5. Set alpha to a fixed value. This can be done by passing an alpha
parameter in dive.model()
. Removing a parameter may make for better
sampling. However, fixing a parameter will also limit the validity of the
uncertainty analysis, so do this with caution.
Accessing Results
The output of dive.sample
is an ArviZ InferenceData object
that consists of three xarray objects: posterior
, sample_stats
, and
observed_data
.
We are primarily interested in trace.posterior
, which is an xarray object
containing all of our parameters as data variables, the chains and draws as
coordinates, and some supplementary information as attributes.
print(trace_tikh.posterior)
<xarray.Dataset> Size: 7MB
Dimensions: (chain: 4, draw: 2000, P_dim_0: 51, P_Dirichlet_dim_0: 51)
Coordinates:
* chain (chain) int64 32B 0 1 2 3
* draw (draw) int64 16kB 0 1 2 3 4 ... 1995 1996 1997 1998 1999
* P_Dirichlet_dim_0 (P_Dirichlet_dim_0) int64 408B 0 1 2 3 4 ... 47 48 49 50
* P_dim_0 (P_dim_0) float64 408B 1.5 1.6 1.7 1.8 ... 6.3 6.4 6.5
Data variables:
Bend (chain, draw) float64 64kB 0.8891 0.8917 ... 0.8683
P (chain, draw, P_dim_0) float64 3MB ...
P_Dirichlet (chain, draw, P_Dirichlet_dim_0) float64 3MB ...
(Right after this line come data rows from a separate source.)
-- ==== Sys2Proof/Machine/Health.lean ====
section
/-!
DEFINITION. Retirement, scrubbing, monitors, the event log, the lifetime record, and uncorrectable errors in control
state outside the grottos (21 R412, R414 to R419).
-/

namespace Sys2Proof.Machine

/-! ### Ways and slices (21 R414, R415) -/

/-- Versions of a slice that its ways no longer hold go to the extension region (10 R201). -/
def State.fitSlice (s : State) (slice : Nat) : State :=
  let beyond := s.granulesUsed slice - s.wayGranules slice
  if beyond = 0 then s else s.spill slice beyond

/-- Versions take table slots of the slices that the map now selects. -/
def State.rehome (s : State) : State :=
  let old := s.vs.versions
  let s := old.foldl (fun (s : State) v =>
    if s.nameSlice v.handle = slotSlice v.slot then s
    else
      -- the slot it leaves is freed (10 R200)
      let n := s.newVersion v.ctx v.handle
      let t := s.setVersion { v with slot := n.slot, gen := n.gen }
      ({ t with vs := { t.vs with vgens := kset t.vs.vgens v.slot ((v.gen + 1) % 2 ^ 16) } }).uncacheVersion (v.slot, v.gen)) s
  s.liveSlices.foldl State.fitSlice s

/-- Disabled ways of a set. -/
def State.deadWays (s : State) (slice set : Nat) : Nat := (s.vs.waysOff.filter (fun w => w.1 == slice && w.2.1 == set)).length

/-- A slice retires: SLICE_MAP changes, and what it held moves. -/
def State.retireSlice (s : State) (slice set : Nat) : State :=
  let live := BitVec.ofNat 64 (setBits slice slice s.vs.live.toNat 0)
  let s := ({ s with vs := { s.vs with live := live } }).rehome
  (s.lived 127 1).monLog (BitVec.ofNat 64 (slice * 65536 + set)) slice 0 0 8

/-- A way is disabled; a set left with fewer than two retires its slice. -/
def State.disableWay (s : State) (slice set way : Nat) : State :=
  let s := { s with vs := { s.vs with waysOff := s.vs.waysOff ++ [(slice, set, way)] } }
  let s := ((s.lived 126 1).monLog (BitVec.ofNat 64 (slice * 65536 + set)) slice 0 0 7).fitSlice slice
  if decide (14 < s.deadWays slice set) then s.retireSlice slice set else s

/-- CORRECTED_ERROR: counted against its way, which the third one disables. -/
def execCorrectedError (slice set way : Nat) (s : State) : Host.Outcome State Fault Refusal :=
  if !s.liveSlice slice || 1024 ≤ set || 16 ≤ way || s.vs.waysOff.contains (slice, set, way) then .next s
  else
    let key := slice * 2 ^ 24 + set * 2 ^ 5 + way
    let n := kgetD s.vs.wayErrs key 0 + 1
    let s := s.lived (54 + slice) 1
    let s := { s with vs := { s.vs with wayErrs := kset s.vs.wayErrs key n } }
    .next (if n = 3 then s.disableWay slice set way else s)

/-! ### The scrubber (21 R416) -/

/-- The sector of an address of the die's own memory is found uncorrectable. -/
def State.markSector (s : State) (pa : Nat) : State :=
  let off := pa % 2 ^ 42 / 32 * 32
  if !s.isOwn (pa / 2 ^ 42) || s.memBytes < off + 32 then s
  else { s with ueMem := s.ueMem ++ ((List.range 32).map (fun i => off + i)).filter (fun b => !s.ueMem.contains b) }

/-- SCRUB: a correction is written back (KIND 4), or dropped because a store came between (KIND 5); an uncorrectable sector
stays, for a later read to consume.  R418 gives no KIND for it, so that KIND is a free choice. -/
def execScrub (pa : Nat) (corrected stored : Bool) (s : State) : Host.Outcome State Fault Refusal :=
  let src := s.sliceOf (Config.lineHash (pa / 256))
  let w := BitVec.ofNat 64 pa
  if corrected then .next (s.monLog w src 0 0 (if stored then 5 else 4))
  else
    let (f, s) := s.draw
    .next ((if stored then s else s.markSector pa).monLog w src 0 0 (f % 2 ^ 20))

/-! ### Monitors and the event log (21 R417, R418) -/

/-- A monitor. -/
def State.monitor (s : State) (m : Nat) : Monitor := kgetD s.hl.mons m {}

/-- MON_CLEAR. -/
def execMonClear (m : Nat) (s : State) : Host.Outcome State Fault Refusal :=
  if 16 ≤ m then .next s
  else .next { s with hl := { s.hl with mons := kset s.hl.mons m (s.monitor m).clear } }

/-- MON_ELOG_POP: the head record is removed. -/
def execMonElogPop (s : State) : Host.Outcome State Fault Refusal :=
  .next { s with hl := { s.hl with mlog := s.hl.mlog.drop 1 } }

/-- Bin of a sample. -/
def Monitor.binOf (q : Monitor) (v : Nat) : Nat := min 31 ((v - bitsOf 63 32 q.bin.toNat) / 2 ^ bitsOf 4 0 q.bin.toNat)

/-- A sample counted. -/
def Monitor.sample (q : Monitor) (v : Nat) : Monitor :=
  let b := q.binOf v
  { q with
    min' := BitVec.ofNat 64 (min q.min'.toNat v)
    max' := BitVec.ofNat 64 (max q.max'.toNat v)
    cnt := q.cnt + 1
    hist := (List.range 32).map (fun i => let n := q.hist[i]?.getD 0; if i = b then min (2 ^ 32 - 1) (n + 1) else n) }

/-- A monitor takes samples. -/
def Monitor.samples (q : Monitor) : Bool :=
  q.sel.toNat.testBit 31 && decide (1 ≤ bitsOf 23 16 q.sel.toNat) && decide (bitsOf 23 16 q.sel.toNat ≤ 6)

/-- MONITOR_SAMPLE. -/
def execMonitorSample (m v : Nat) (s : State) : Host.Outcome State Fault Refusal :=
  if 16 ≤ m || !(s.monitor m).samples then .next s
  else .next { s with hl := { s.hl with mons := kset s.hl.mons m ((s.monitor m).sample (v % 2 ^ 64)) } }

/-! ### The lifetime record (21 R419) -/

/-- Minutes counted: power-on hours, and each zone's TJMAX in bins of 5 °C. -/
def State.addMinutes (s : State) (n : Nat) : State :=
  let s := (List.range 20).foldl (fun (s : State) z => s.lived (2 + min 31 (((s.zone z).tj.foldl max 0) / 5)) n) s
  let m := s.hl.lifeMins + n
  ({ s with hl := { s.hl with lifeMins := m % 60 } }).lived 0 (m / 60)

/-- LIFETIME_UPDATE: the minutes passed since the last one are counted. -/
def execLifetimeUpdate (s : State) : Host.Outcome State Fault Refusal :=
  let n := (s.now - s.hl.lifeAt) / 60000000000
  if s.now < s.hl.lifeAt then .next { s with hl := { s.hl with lifeAt := s.now } }
  else if n = 0 then .next s
  else .next ({ s with hl := { s.hl with lifeAt := s.hl.lifeAt + n * 60000000000 } }.addMinutes n)

/-! ### Control state outside the grottos (21 R412, 18 R351) -/

/-- UNCORRECTABLE_ERROR: Ferper fences the die, or the context whose kept record it is becomes FAULTED with FCAUSE 0. -/
def execUncorrectableError (w : UeWhere) (s : State) : Host.Outcome State Fault Refusal :=
  let s := s.lived 129 1
  match w with
  | .outside => .next s.fenceDie
  | .context c => .next (if (s.ctx c).state.admitted' then s.faultContext c 0 0 else s)

end Sys2Proof.Machine
end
V0 (chain, draw) float64 64kB 1.003 0.9967 ... 1.003 1.01
delta (chain, draw) float64 64kB ...
k (chain, draw) float64 64kB ...
lamb (chain, draw) float64 64kB 0.5271 0.5239 ... 0.5251
lg_alpha (chain, draw) float64 64kB -0.4515 -0.4756 ... -0.6419
lg_delta (chain, draw) float64 64kB ...
sigma (chain, draw) float64 64kB 0.01939 0.02025 ... 0.02026
tau (chain, draw) float64 64kB ...
Attributes: (12/14)
created_at: 2024-08-06T20:39:37.362330+00:00
arviz_version: 0.18.0
inference_library: pymc
inference_library_version: 5.10.4
sampling_time: 519.4337060451508
tuning_steps: 1000
... ...
include_background: 1
include_mod_depth: 1
include_amplitude: 1
delta_prior: [1.e+00 1.e-06]
tau_prior: [1.e+00 1.e-04]
random_seed: 101
The array stores the values for each parameter in the order they were generated,
so if we wanted to find the value of lamb
for the first draw of the first
chain, we would print:
print(trace_tikh.posterior.lamb[0][0])
<xarray.DataArray 'lamb' ()> Size: 8B
array(0.527104)
Coordinates:
chain int64 8B 0
draw int64 8B 0
Oftentimes, however, this is not a very convenient way to access the posterior
distributions. Instead, we can use the function az.extract,
which allows us to extract the parameters we want and stack them to combine the
chain
and draw
dimensions.
import arviz as az
lamb_array = az.extract(trace_tikh, var_names=["lamb"]) # extracts all the value of lambda for all samples and stacks them
print(lamb_array.values) #.values converts the xarray into a numpy array
[0.52710417 0.52392079 0.53517045 ... 0.53273982 0.53126788 0.52509982]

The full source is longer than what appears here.